# What to use in the pads



## austin_bv11 (Dec 9, 2007)

What is the best lure to use in the pads and around and what is the best way to fish a big lake. THAnk YOU


----------



## njsimonson (Sep 24, 2002)

Pads, easy: A 7" Zoom Trick Worm in bubblegum on a 3/0 wide gap Mustad hook, unweighted, or weighted with a 1/16 oz bull-shot sinker tight to the head of the worm, slithered, twitched and walked through the lillies, then allowed to slowly sink in the open pockets. Superline is a must, as is a stout rod!!!

The best way to fish a big lake? Ummm...very carefully? 
Do your research, break it down into areas, get out on the water and experiment. Big lakes just don't have signs that say "fish here" it comes through trial and error.


----------



## jamesavp (Apr 20, 2006)

I like to use 5" Gary Yamamoto Senko in Black and Blue or Watermelon.
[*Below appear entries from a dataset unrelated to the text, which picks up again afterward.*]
/-- The status objects of an axis with one value. -/
def Lane.axisStatus (l : Lane) (n : AxisId) (f : Nat) : List Int :=
  let a := l.ax n
  let p := l.prof.get n
  let q := l.loop.get n
  let s := l.sup.get n
  let x := l.comm.get n
  match f with
  | 0x03 => [l.axisLevel n]
  | 0x04 => [LaneId.all.foldl (fun m y => m + 4 ^ y.code * l.seenRole n y) 0]
  | 0x05 => [a.epoch.toNat]
  | 0x43 => [min (l.silence n) 255]
  | 0x44 => [satQ (match l.holderOf n with
      | some y => (match l.peerEntry y n with | some e => (l.out.get n).prim - e.prim | none => 0)
      | none => 0)]
  | 0x45 => [min a.handoverGap 255 + 256 * (a.handover % 4)]
  | 0x46 => [if l.cfg.leaseRotateMode = 2 then
      ((l.cfg.leaseRotatePeriod * 40000 - (l.tick.count - a.heldSince)) / 40000 : Nat) else 0]
  | 0x60 => [b2n (l.cfg.axisShare n.val != 0) + 2 * b2n (l.followCarries n) + 4 * (match l.followShown n with | some y => y.code | none => 3)]
  | 0x64 => [min a.followChg 65535]
  | 0x80 => [wholeOf 32 p.x]
  | 0x81 => [wholeOf 32 p.v]
  | 0x82 => [wholeOf 32 p.a]
  | 0x83 => [wholeOf 32 p.target]
  | 0x84 => [wholeOf 32 p.remain]
  | 0x85 => [l.profileState n]
  | 0x86 => [p.lim.dmax]
  | 0x87 => [satQ (l.holdLimit n)]
  | 0x88 => [p.result % 8 + 8 * (p.request % 16)]
  | 0x89 => [satI32 (l.stepIn.sum - p.n0)]
  | 0xA0 => [q.satWord]
  | 0xA1 => [satQ q.ilim]
  | 0xA2 => [q.ilimSrc]
  | 0xA6 => [satQ q.midSet]
  | 0xA7 => [satQ q.vq]
  | 0xA8 => [satQ q.vd]
  | 0xA9 => [satQ q.kp]
  | 0xAA => [satQ q.ki]
  | 0xB0 => [l.modeStatus n]
  | 0xB7 => [satQ s.load]
  | 0xB8 => [satQ (l.rackForce n)]
  | 0xB9 => [wholeOf 32 s.b]
  | 0xBA => [satQ s.driven]
  | 0xBB => [satQ s.scale]
  | 0xC9 => [satQ x.advance]
  | 0xCA => [satQ x.idRef]
  | 0xCB => [satQ x.pumpSet]
  | 0xCC => [min x.fails 255 + 256 * min x.recatches 255]
  | 0xD0 => [l.pwmState n]
  | 0xD1 => [(l.pwm.get n).length]
  | 0xE0 => [(l.pwm.get n).hold % 4 + 4 * b2n (l.pwm.get n).vov1]
  | 0xE1 => [satQ (l.prefOf n.val)]
  | 0xE2 => [match (if n.val = l.cfg.brakeValveLeft then l.chas.capL else if n.val = l.cfg.brakeValveRight then l.chas.capR else none) with
      | some c => satQ c | none => -65536]
  | 0xE3 => [q16Of (l.chas.kappa.get n)]
  | _ => []

/-- The elements of a status object as the lane holds them; none where the ID names no status object. -/
def Lane.statusObject (l : Lane) (c : Commons) (id : Nat) : Option (List Int) :=
  (statusDef? id).map fun d =>
    let i := id / 0x10000 % 0x100
    let f := id % 0x10000
    match d.kind with
    | .node => l.nodeStatus c f
    | .lane =>
      if i = l.id.code then l.laneStatus f
      else match LaneId.ofNat? i with
        | some x => l.heldOf x id d
        | none => l.foreign id d
    | .axis =>
      if h : i < 12 then
        let n : AxisId := ⟨i, h⟩
        match l.axisPerLane n f with
        | some (x, v) => if x = l.id then [v] else (match l.axisOfPeer n f x with | some w => [w] | none => l.foreign id d)
        | none => l.axisStatus n f
      else []

/-- The bytes of a status object, least significant first. -/
def Lane.statusBytes (l : Lane) (c : Commons) (id : Nat) : Option (List Byte) :=
  match l.statusObject c id, statusDef? id with
  | some vs, some d => some (vs.flatMap fun v => leBytes d.size (toField (8 * d.size) v))
  | _, _ => none

/-- The bytes of a gather or job object as it stands on the lane: its record, or its default (R98, R529), reserved bits 0 (R6). -/
def Lane.paramBytes (l : Lane) (id : Nat) : Option (List Byte) :=
  match objDef? id with
  | none => none
  | some o =>
    let vs := match l.job.params.find? fun p => p.1 == id with
      | some p => some p.2
      | none => l.cfg.valueOf id
    let clean (x : Nat) : Nat := match o.keep with | some m => x &&& m | none => x
    some ((vs.getD []).flatMap fun v => leBytes o.ty.size (clean (toField (8 * o.ty.size) v)))

/-- An object ID names an object of this manual. -/
def knownObject (id : Nat) : Bool :=
  (objDef? id).isSome || (statusDef? id).isSome || id == 0x60000001 || id == 0x60070010 || id == 0x60090010

end Sys2Proof.Machine
end

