-- ==== Sys2Proof/Machine/StartRows.lean ====
section
/-! DEFINITION. The meanings of the commands of one family: Start-up from reset release to OPERATE (chapters 3 and 4). -/

namespace Sys2Proof.Machine

/-- BOOT_START (R59). -/
def execBootStart (l : LaneId) (s : State) : Host.Outcome State Fault Refusal :=
  .next (s.on l fun x => x.bootStart.bootJobs)

/-- SIGNATURE_CHECK_DONE (R60): the slot's own bytes decide (R59), not the operand. -/
def execSignatureCheckDone (l : LaneId) (_ok : Bool) (s : State) : Host.Outcome State Fault Refusal :=
  .next (s.on l fun x => x.signatureDone)

/-- SELFTEST_DONE (R62). -/
def execSelftestDone (l : LaneId) (t : SelfTest) (s : State) : Host.Outcome State Fault Refusal :=
  .next (s.on l fun x => x.selftestDone t)

/-- GATHER_DONE (R104). -/
def execGatherDone (l : LaneId) (bus : IdBus) (s : State) : Host.Outcome State Fault Refusal :=
  .next (s.on l fun x => x.gatherDone bus)

/-- ALIGN_EXIT (R67). -/
def execAlignExit (l : LaneId) (s : State) : Host.Outcome State Fault Refusal :=
  .next (s.onEarly l fun x => x.alignExit)

/-- ALIGN_TIMEOUT (R68). -/
def execAlignTimeout (l : LaneId) (s : State) : Host.Outcome State Fault Refusal :=
  .next (s.on l fun x => x.alignTimeout)

/-- DISCOVERY_TIMEOUT (R67). -/
def execDiscoveryTimeout (l : LaneId) (s : State) : Host.Outcome State Fault Refusal :=
  .next (s.on l fun x => x.discoveryTimeout)

/-- PRECHARGE_END (R69). -/
def execPrechargeEnd (l : LaneId) (mv : List Nat) (s : State) : Host.Outcome State Fault Refusal :=
  .next (s.on l fun x => x.prechargeEnd mv)

/-- OPERATE_ENTRY (R70). -/
def execOperateEntry (l : LaneId) (probes : List Int) (s : State) : Host.Outcome State Fault Refusal :=
  .next (s.onEarly l fun x => x.enterOperate probes)

end Sys2Proof.Machine
end

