-- ==== Sys2Proof/Machine/Core.lean ====
section
/-! DEFINITION. The machine as the host runs it. -/

def Sys2Proof.core : Host.Core :=
  { State := Sys2Proof.Machine.State, Fault := Sys2Proof.Machine.Fault, Refusal := Sys2Proof.Machine.Refusal, step := Sys2Proof.Machine.step,
    reset := Sys2Proof.Machine.State.reset }
end

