-- ==== Sys2Proof/Certificates/Slice0/Obligations.lean ====
section
/-! DEFINITION. The statements for the provers. -/

section

open Sys2Proof Sys2Proof.Machine

/-! ## The node and its queue -/

/-- A step takes the command at the front of the queue and runs it with the rest of the queue; with nothing waiting the node idles (the model's choice, log entry 3). -/
def Obligations.StepRunsTheFrontCommand : Prop :=
  (∀ (c : Instr) (s : State), step { s with pending := c :: s.pending } = exec c s) ∧
  ∀ s : State, s.pending = [] → step s = .next s

/-- Every command of the table has an effect: exec answers a next state in every state, and leaves the queue to the step. -/
def Obligations.EveryCommandCompletesAndKeepsTheQueue : Prop :=
  ∀ (c : Instr) (s : State), ∃ t, exec c s = .next t ∧ t.pending = s.pending

/-- Every command of one lane completes on that lane, in every state and with every operand: exec answers the state in which that lane alone has changed; the other lanes, the status they show, the commons and the queue stay as they were. The commands are the resets and supply events, the start-up, tick, lease, feedback, profile, mode, loop, commutation, PWM and gate events, the chassis and fault events, those of the fabric ports and frames, of one CAN controller, of the voice and of the jobs. -/
def Obligations.LaneCommandsCompleteOnTheirLane : Prop :=
  ∀ (s : State) (l : LaneId), let only (c : Instr) : Prop := ∃ y, exec c s = .next (s.withLane l y)
    (∀ i ∈ [Instr.powerOn l, Instr.brownOut l, Instr.disconnectHoldupExpiry l, Instr.gateSupplyLow l, Instr.laneWatchdog l,
      Instr.debugReset l, Instr.debugHalt l, Instr.debugHaltEnd l, Instr.bootStart l, Instr.alignExit l, Instr.alignTimeout l,
      Instr.discoveryTimeout l, Instr.tickOutlier l, Instr.tickSplit l, Instr.tickNotClosed l, Instr.wakeDisagree l,
      Instr.powerDown l, Instr.parkWaitEnd l, Instr.sleepTimeout l, Instr.listenTimeout l, Instr.marverCycleTimeout l,
      Instr.rotationDue l, Instr.healthReportSend l, Instr.stepSettled l, Instr.thetaWrite l, Instr.override_ l,
      Instr.chopperFault l, Instr.canSpeedAccept l, Instr.guidanceTimeout l, Instr.accumulatorLow l, Instr.stopTimeout l,
      Instr.stopHoldEnd l, Instr.masterSequenceStale l, Instr.masterExclusionEnd l, Instr.holdoverExpiry l,
      Instr.voiceTakeover l, Instr.laneRestartAfterYield l, Instr.challengeExpiry l, Instr.sessionIdleTimeout l,
      Instr.lockoutEnd l, Instr.serviceResponseTimeout l, Instr.centreOriginShift l, Instr.endStopFound l,
      Instr.pedalLearnEnd l, Instr.valveStepSettled l, Instr.bridgeAlignEnd l, Instr.rotateTestHoldEnd l, Instr.fwLaneSwitch l,
      Instr.fwJoinTimeout l, Instr.standstillSwitch l, Instr.fwSwitchTimeout l, Instr.regatherSwitch l, Instr.regatherTimeout l,
      Instr.disconnectReclose l, Instr.gateSupplyReturn l], only i) ∧
    (∀ (ns : Nat), ∀ i ∈ [Instr.resetnLow l ns, Instr.syncPinEdge l ns, Instr.tickFenceOverrun l ns,
      Instr.boundaryWorkOverrun l ns, Instr.enginePublishLate l ns, Instr.collectorRegisterError l ns], only i) ∧
    (∀ (at_ : Nat) (written : List Byte), only (.resetnRelease l at_ written)) ∧
    (∀ (v : Q), ∀ i ∈ [Instr.disconnectOpen l v, Instr.overvoltageTrip l v], only i) ∧
    (∀ (w : WakeBy), only (.wake l w)) ∧
    (∀ (ok : Bool), ∀ i ∈ [Instr.signatureCheckDone l ok, Instr.imageWriteVerify l ok, Instr.tagWriteDone l ok,
      Instr.stagedSignatureCheck l ok], only i) ∧
    (∀ (t : SelfTest), only (.selftestDone l t)) ∧
    (∀ (bus : IdBus), only (.gatherDone l bus)) ∧
    (∀ (mv : List Nat), only (.prechargeEnd l mv)) ∧
    (∀ (probes : List Int), only (.operateEntry l probes)) ∧
    (∀ (o : LaneId), only (.linkDown l o)) ∧
    (∀ (k : ExtSource), ∀ i ∈ [Instr.sourceLocked l k, Instr.sourceLost l k, Instr.sourceResearch l k], only i) ∧
    (∀ (deviation : Int), only (.tickLoss l deviation)) ∧
    (∀ (n : AxisId), ∀ i ∈ [Instr.leaseExpiry l n, Instr.renewWithheld l n, Instr.unplannedClaim l n, Instr.successorClaim l n,
      Instr.axisOrphaned l n, Instr.holdReduction l n, Instr.setpointBlendTimeout l n, Instr.outputBlendTimeout l n,
      Instr.observerLost l n, Instr.borrowTimeout l n, Instr.recatchEnd l n, Instr.recatchFail l n, Instr.observerDisagree l n,
      Instr.pumpAlignEnd l n, Instr.pumpStartFail l n, Instr.pumpRestart l n, Instr.hallpassCommutate l n,
      Instr.phaseCurrentSum l n, Instr.pressureFollowFail l n, Instr.wheelAngleXchk l n, Instr.shareTakeover l n,
      Instr.shareFallback l n], only i) ∧
    (∀ (ch : Fin 4) (at_ : Nat) (a : Bool) (b : Bool) (z : Bool), only (.feedbackEdge l ch at_ a b z)) ∧
    (∀ (ch : Fin 4), only (.feedbackStandstill l ch)) ∧
    (∀ (k : Fin 2) (startHigh : Bool) (endLow : Bool) (raw : Nat), only (.ssiFrame l k startHigh endLow raw)) ∧
    (∀ (n : AxisId) (neg : Bool), ∀ i ∈ [Instr.limitDebounce l n neg, Instr.chatterEnd l n neg, Instr.switchDisagree l n neg], only i) ∧
    (∀ (at_ : Nat) (step : Bool) (dir : Bool), only (.stepEdge l at_ step dir)) ∧
    (∀ (n : AxisId) (ms : List LegMeas), only (.pwmValley l n ms)) ∧
    (∀ (k : Fin 8) (samples : List Q), only (.eventLineFire l k samples)) ∧
    (∀ (leg : LegId) (clocks : Nat), ∀ i ∈ [Instr.shootThrough l leg clocks, Instr.driverInterlock l leg clocks,
      Instr.hsSupplyUv l leg clocks], only i) ∧
    (∀ (leg : LegId), only (.absolutePulseClip l leg)) ∧
    (∀ (leg : LegId) (t : TripAt), only (.overcurrentTrip l leg t)) ∧
    (∀ (n : AxisId) (fell : Bool) (pins : List Nat), only (.identificationDone l n fell pins)) ∧
    (∀ (k : Fin 8), ∀ i ∈ [Instr.elementCrosscheckFail l k, Instr.pairDisagreement l k], only i) ∧
    (∀ (cls : FaultClass), only (.anneal l cls)) ∧
    (∀ (p : PortId), ∀ i ∈ [Instr.phyLinkUp l p, Instr.phyLinkLoss l p, Instr.timeFramesMissing l p, Instr.portUpTimeout l p,
      Instr.helloSend l p], only i) ∧
    (∀ (p : PortId) (at_ : Nat) (bytes : List Byte), ∀ i ∈ [Instr.hello l p at_ bytes, Instr.timeFrame l p at_ bytes,
      Instr.linkNotice l p at_ bytes, Instr.safeFrame l p at_ bytes, Instr.prepare l p at_ bytes, Instr.ready l p at_ bytes,
      Instr.refuse l p at_ bytes, Instr.abort l p at_ bytes, Instr.blockRequest l p at_ bytes, Instr.blockData l p at_ bytes], only i) ∧
    (∀ (k : Fin 2), ∀ i ∈ [Instr.commitDeadline l k, Instr.commitFire l k], only i) ∧
    (∀ (c : CanId), ∀ i ∈ [Instr.guidanceMachineInfo l c, Instr.wheelBasedSpeed l c, Instr.dm1 l c, Instr.canBusOff l c,
      Instr.canBusOffRecovery l c], only i) ∧
    (∀ (c : CanId) (tec : Nat) (rec_ : Nat), only (.canErrorPassive l c tec rec_))
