/-! ## The updates of a lane -/

@[simp] theorem Lane.bump_id (x : Lane) : (x.bump).id = x.id := rfl
@[simp] theorem Lane.bump_clk (x : Lane) : (x.bump).clk = x.clk := rfl
@[simp] theorem Lane.bump_due (x : Lane) : (x.bump).due = x.due := rfl
@[simp] theorem Lane.bump_tick (x : Lane) : (x.bump).tick = x.tick := rfl
@[simp] theorem Lane.bump_start (x : Lane) : (x.bump).start = x.start := rfl
@[simp] theorem Lane.bump_gat (x : Lane) : (x.bump).gat = x.gat := rfl
@[simp] theorem Lane.bump_lease (x : Lane) : (x.bump).lease = x.lease := rfl
@[simp] theorem Lane.bump_peer (x : Lane) : (x.bump).peer = x.peer := rfl
@[simp] theorem Lane.bump_out (x : Lane) : (x.bump).out = x.out := rfl
@[simp] theorem Lane.bump_fbk (x : Lane) : (x.bump).fbk = x.fbk := rfl
@[simp] theorem Lane.bump_prof (x : Lane) : (x.bump).prof = x.prof := rfl
@[simp] theorem Lane.bump_swNeg (x : Lane) : (x.bump).swNeg = x.swNeg := rfl
@[simp] theorem Lane.bump_swPos (x : Lane) : (x.bump).swPos = x.swPos := rfl
@[simp] theorem Lane.bump_stepIn (x : Lane) : (x.bump).stepIn = x.stepIn := rfl
@[simp] theorem Lane.bump_loop (x : Lane) : (x.bump).loop = x.loop := rfl
@[simp] theorem Lane.bump_sup (x : Lane) : (x.bump).sup = x.sup := rfl
@[simp] theorem Lane.bump_comm (x : Lane) : (x.bump).comm = x.comm := rfl
@[simp] theorem Lane.bump_pwm (x : Lane) : (x.bump).pwm = x.pwm := rfl
@[simp] theorem Lane.bump_leg (x : Lane) : (x.bump).leg = x.leg := rfl
@[simp] theorem Lane.bump_evLine (x : Lane) : (x.bump).evLine = x.evLine := rfl
@[simp] theorem Lane.bump_bus (x : Lane) : (x.bump).bus = x.bus := rfl
@[simp] theorem Lane.bump_chas (x : Lane) : (x.bump).chas = x.chas := rfl
@[simp] theorem Lane.bump_detailOut (x : Lane) : (x.bump).detailOut = x.detailOut := rfl
@[simp] theorem Lane.bump_shadowOut (x : Lane) : (x.bump).shadowOut = x.shadowOut := rfl
@[simp] theorem Lane.bump_px (x : Lane) : (x.bump).px = x.px := rfl
@[simp] theorem Lane.bump_sup22 (x : Lane) : (x.bump).sup22 = x.sup22 := rfl
@[simp] theorem Lane.bump_fab (x : Lane) : (x.bump).fab = x.fab := rfl
@[simp] theorem Lane.bump_car (x : Lane) : (x.bump).car = x.car := rfl
@[simp] theorem Lane.bump_can (x : Lane) : (x.bump).can = x.can := rfl
@[simp] theorem Lane.bump_job (x : Lane) : (x.bump).job = x.job := rfl
@[simp] theorem Lane.bump_col (x : Lane) : (x.bump).col = x.col := rfl
@[simp] theorem Lane.bump_nvm (x : Lane) : (x.bump).nvm = x.nvm := rfl
@[simp] theorem Lane.bump_now (x : Lane) : (x.bump).now = x.now + 1 := rfl
@[simp] theorem Lane.bump_cfg (x : Lane) : (x.bump).cfg = x.cfg := rfl

@[simp] theorem Lane.push_id (x : Lane) (r : Raise) : (x.push r).id = x.id := rfl
@[simp] theorem Lane.push_now (x : Lane) (r : Raise) : (x.push r).now = x.now := rfl
@[simp] theorem Lane.push_clk (x : Lane) (r : Raise) : (x.push r).clk = x.clk := rfl
@[simp] theorem Lane.push_due (x : Lane) (r : Raise) : (x.push r).due = x.due := rfl
@[simp] theorem Lane.push_tick (x : Lane) (r : Raise) : (x.push r).tick = x.tick := rfl
@[simp] theorem Lane.push_start (x : Lane) (r : Raise) : (x.push r).start = x.start := rfl
@[simp] theorem Lane.push_gat (x : Lane) (r : Raise) : (x.push r).gat = x.gat := rfl
@[simp] theorem Lane.push_lease (x : Lane) (r : Raise) : (x.push r).lease = x.lease := rfl
@[simp] theorem Lane.push_peer (x : Lane) (r : Raise) : (x.push r).peer = x.peer := rfl
@[simp] theorem Lane.push_out (x : Lane) (r : Raise) : (x.push r).out = x.out := rfl
@[simp] theorem Lane.push_fbk (x : Lane) (r : Raise) : (x.push r).fbk = x.fbk := rfl
@[simp] theorem Lane.push_prof (x : Lane) (r : Raise) : (x.push r).prof = x.prof := rfl
@[simp] theorem Lane.push_swNeg (x : Lane) (r : Raise) : (x.push r).swNeg = x.swNeg := rfl
@[simp] theorem Lane.push_swPos (x : Lane) (r : Raise) : (x.push r).swPos = x.swPos := rfl
@[simp] theorem Lane.push_stepIn (x : Lane) (r : Raise) : (x.push r).stepIn = x.stepIn := rfl
@[simp] theorem Lane.push_loop (x : Lane) (r : Raise) : (x.push r).loop = x.loop := rfl
@[simp] theorem Lane.push_sup (x : Lane) (r : Raise) : (x.push r).sup = x.sup := rfl
@[simp] theorem Lane.push_comm (x : Lane) (r : Raise) : (x.push r).comm = x.comm := rfl
@[simp] theorem Lane.push_pwm (x : Lane) (r : Raise) : (x.push r).pwm = x.pwm := rfl
@[simp] theorem Lane.push_leg (x : Lane) (r : Raise) : (x.push r).leg = x.leg := rfl
@[simp] theorem Lane.push_evLine (x : Lane) (r : Raise) : (x.push r).evLine = x.evLine := rfl
@[simp] theorem Lane.push_bus (x : Lane) (r : Raise) : (x.push r).bus = x.bus := rfl
@[simp] theorem Lane.push_chas (x : Lane) (r : Raise) : (x.push r).chas = x.chas := rfl
@[simp] theorem Lane.push_detailOut (x : Lane) (r : Raise) : (x.push r).detailOut = x.detailOut := rfl
@[simp] theorem Lane.push_shadowOut (x : Lane) (r : Raise) : (x.push r).shadowOut = x.shadowOut := rfl
@[simp] theorem Lane.push_px (x : Lane) (r : Raise) : (x.push r).px = x.px := rfl
@[simp] theorem Lane.push_sup22 (x : Lane) (r : Raise) : (x.push r).sup22 = x.sup22 := rfl
@[simp] theorem Lane.push_fab (x : Lane) (r : Raise) : (x.push r).fab = x.fab := rfl
@[simp] theorem Lane.push_car (x : Lane) (r : Raise) : (x.push r).car = x.car := rfl
@[simp] theorem Lane.push_can (x : Lane) (r : Raise) : (x.push r).can = x.can := rfl
@[simp] theorem Lane.push_job (x : Lane) (r : Raise) : (x.push r).job = x.job := rfl
@[simp] theorem Lane.push_nvm (x : Lane) (r : Raise) : (x.push r).nvm = x.nvm := rfl
@[simp] theorem Lane.push_col (x : Lane) (r : Raise) : (x.push r).col = { x.col with raised := x.col.raised ++ [{ r with clk := x.now }] } := rfl
@[simp] theorem Lane.push_cfg (x : Lane) (r : Raise) : (x.push r).cfg = x.cfg := rfl

@[simp] theorem Lane.raise_id (x : Lane) (ev : Ev) (sb : Subject) (v : Int) : (x.raise ev sb v).id = x.id := rfl
@[simp] theorem Lane.raise_now (x : Lane) (ev : Ev) (sb : Subject) (v : Int) : (x.raise ev sb v).now = x.now := rfl
@[simp] theorem Lane.raise_clk (x : Lane) (ev : Ev) (sb : Subject) (v : Int) : (x.raise ev sb v).clk = x.clk := rfl
@[simp] theorem Lane.raise_due (x : Lane) (ev : Ev) (sb : Subject) (v : Int) : (x.raise ev sb v).due = x.due := rfl
@[simp] theorem Lane.raise_tick (x : Lane) (ev : Ev) (sb : Subject) (v : Int) : (x.raise ev sb v).tick = x.tick := rfl
@[simp] theorem Lane.raise_start (x : Lane) (ev : Ev) (sb : Subject) (v : Int) : (x.raise ev sb v).start = x.start := rfl
@[simp] theorem Lane.raise_gat (x : Lane) (ev : Ev) (sb : Subject) (v : Int) : (x.raise ev sb v).gat = x.gat := rfl
@[simp] theorem Lane.raise_lease (x : Lane) (ev : Ev) (sb : Subject) (v : Int) : (x.raise ev sb v).lease = x.lease := rfl
@[simp] theorem Lane.raise_peer (x : Lane) (ev : Ev) (sb : Subject) (v : Int) : (x.raise ev sb v).peer = x.peer := rfl
@[simp] theorem Lane.raise_out (x : Lane) (ev : Ev) (sb : Subject) (v : Int) : (x.raise ev sb v).out = x.out := rfl
@[simp] theorem Lane.raise_fbk (x : Lane) (ev : Ev) (sb : Subject) (v : Int) : (x.raise ev sb v).fbk = x.fbk := rfl
@[simp] theorem Lane.raise_prof (x : Lane) (ev : Ev) (sb : Subject) (v : Int) : (x.raise ev sb v).prof = x.prof := rfl
@[simp] theorem Lane.raise_swNeg (x : Lane) (ev : Ev) (sb : Subject) (v : Int) : (x.raise ev sb v).swNeg = x.swNeg := rfl
@[simp] theorem Lane.raise_swPos (x : Lane) (ev : Ev) (sb : Subject) (v : Int) : (x.raise ev sb v).swPos = x.swPos := rfl
@[simp] theorem Lane.raise_stepIn (x : Lane) (ev : Ev) (sb : Subject) (v : Int) : (x.raise ev sb v).stepIn = x.stepIn := rfl
@[simp] theorem Lane.raise_loop (x : Lane) (ev : Ev) (sb : Subject) (v : Int) : (x.raise ev sb v).loop = x.loop := rfl
@[simp] theorem Lane.raise_sup (x : Lane) (ev : Ev) (sb : Subject) (v : Int) : (x.raise ev sb v).sup = x.sup := rfl
@[simp] theorem Lane.raise_comm (x : Lane) (ev : Ev) (sb : Subject) (v : Int) : (x.raise ev sb v).comm = x.comm := rfl
@[simp] theorem Lane.raise_pwm (x : Lane) (ev : Ev) (sb : Subject) (v : Int) : (x.raise ev sb v).pwm = x.pwm := rfl
@[simp] theorem Lane.raise_leg (x : Lane) (ev : Ev) (sb : Subject) (v : Int) : (x.raise ev sb v).leg = x.leg := rfl
@[simp] theorem Lane.raise_evLine (x : Lane) (ev : Ev) (sb : Subject) (v : Int) : (x.raise ev sb v).evLine = x.evLine := rfl
@[simp] theorem Lane.raise_bus (x : Lane) (ev : Ev) (sb : Subject) (v : Int) : (x.raise ev sb v).bus = x.bus := rfl
@[simp] theorem Lane.raise_chas (x : Lane) (ev : Ev) (sb : Subject) (v : Int) : (x.raise ev sb v).chas = x.chas := rfl
@[simp] theorem Lane.raise_detailOut (x : Lane) (ev : Ev) (sb : Subject) (v : Int) : (x.raise ev sb v).detailOut = x.detailOut := rfl
@[simp] theorem Lane.raise_shadowOut (x : Lane) (ev : Ev) (sb : Subject) (v : Int) : (x.raise ev sb v).shadowOut = x.shadowOut := rfl
@[simp] theorem Lane.raise_px (x : Lane) (ev : Ev) (sb : Subject) (v : Int) : (x.raise ev sb v).px = x.px := rfl
@[simp] theorem Lane.raise_sup22 (x : Lane) (ev : Ev) (sb : Subject) (v : Int) : (x.raise ev sb v).sup22 = x.sup22 := rfl
@[simp] theorem Lane.raise_fab (x : Lane) (ev : Ev) (sb : Subject) (v : Int) : (x.raise ev sb v).fab = x.fab := rfl
@[simp] theorem Lane.raise_car (x : Lane) (ev : Ev) (sb : Subject) (v : Int) : (x.raise ev sb v).car = x.car := rfl
@[simp] theorem Lane.raise_can (x : Lane) (ev : Ev) (sb : Subject) (v : Int) : (x.raise ev sb v).can = x.can := rfl
@[simp] theorem Lane.raise_job (x : Lane) (ev : Ev) (sb : Subject) (v : Int) : (x.raise ev sb v).job = x.job := rfl
@[simp] theorem Lane.raise_nvm (x : Lane) (ev : Ev) (sb : Subject) (v : Int) : (x.raise ev sb v).nvm = x.nvm := rfl
@[simp] theorem Lane.raise_col (x : Lane) (ev : Ev) (sb : Subject) (v : Int) : (x.raise ev sb v).col = { x.col with raised := x.col.raised ++ [{ ev := ev, subj := sb, ctx := ctxOf sb v, clk := x.now }] } := rfl
@[simp] theorem Lane.raise_cfg (x : Lane) (ev : Ev) (sb : Subject) (v : Int) : (x.raise ev sb v).cfg = x.cfg := rfl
I can even use rainbow trout color which has the pink that Nick likes so much. #4 hooked weedless. Work it through the pads slow and let the bass craziness begin. It won't take long for a bass to find it. Moss Frogs are also another alternative. Black on sunny days and White on cloudy. Not all pads are created equal. Pick ones near points, channels, drop offs and multiple structure around. Look for bait fish and any other prey items. If the minnows fill it they will come. 

Good luck,


----------



## ificarium (Dec 18, 2007)

I like the bigfoot scumfrog. Hit the shore and pop it through the pads. Largies will hit it from underneath! Man what a show.


----------



## cut'em (Oct 23, 2004)

Got to throw a Manns Frog or Rat. Work it with a high rod tip across the pads be ready to drop on the hit and wait till you no lomger see the lure then set the hook make sure of this as sometimes the fish will miss and after the splash the lure's still sitting there. This is when you simply twitch it and they hit again. Also when you reach the open water hesitate a moment then twitch it off the weeds in a walking the dog fashion for atleast three to four feet before realing in for the next cast. This is when I've got my biggest fish.


----------



## BROWNDOG (Nov 2, 2004)

Either a frog or a jig-n-craw


----------



## jonesy12 (Apr 1, 2008)

I fish pads almost 50% of the time. I'll either throw an Optimum Baits Furbit or a Spro Bronzeye with a St. Croix Tournament Series "Frog-N-Slop" paired with a Shimano Curado 200DSV and 65lb Power Pro braid.


----------



## AlpineArcher24 (Mar 1, 2008)

mango jig with the bristles slightly trimmed


----------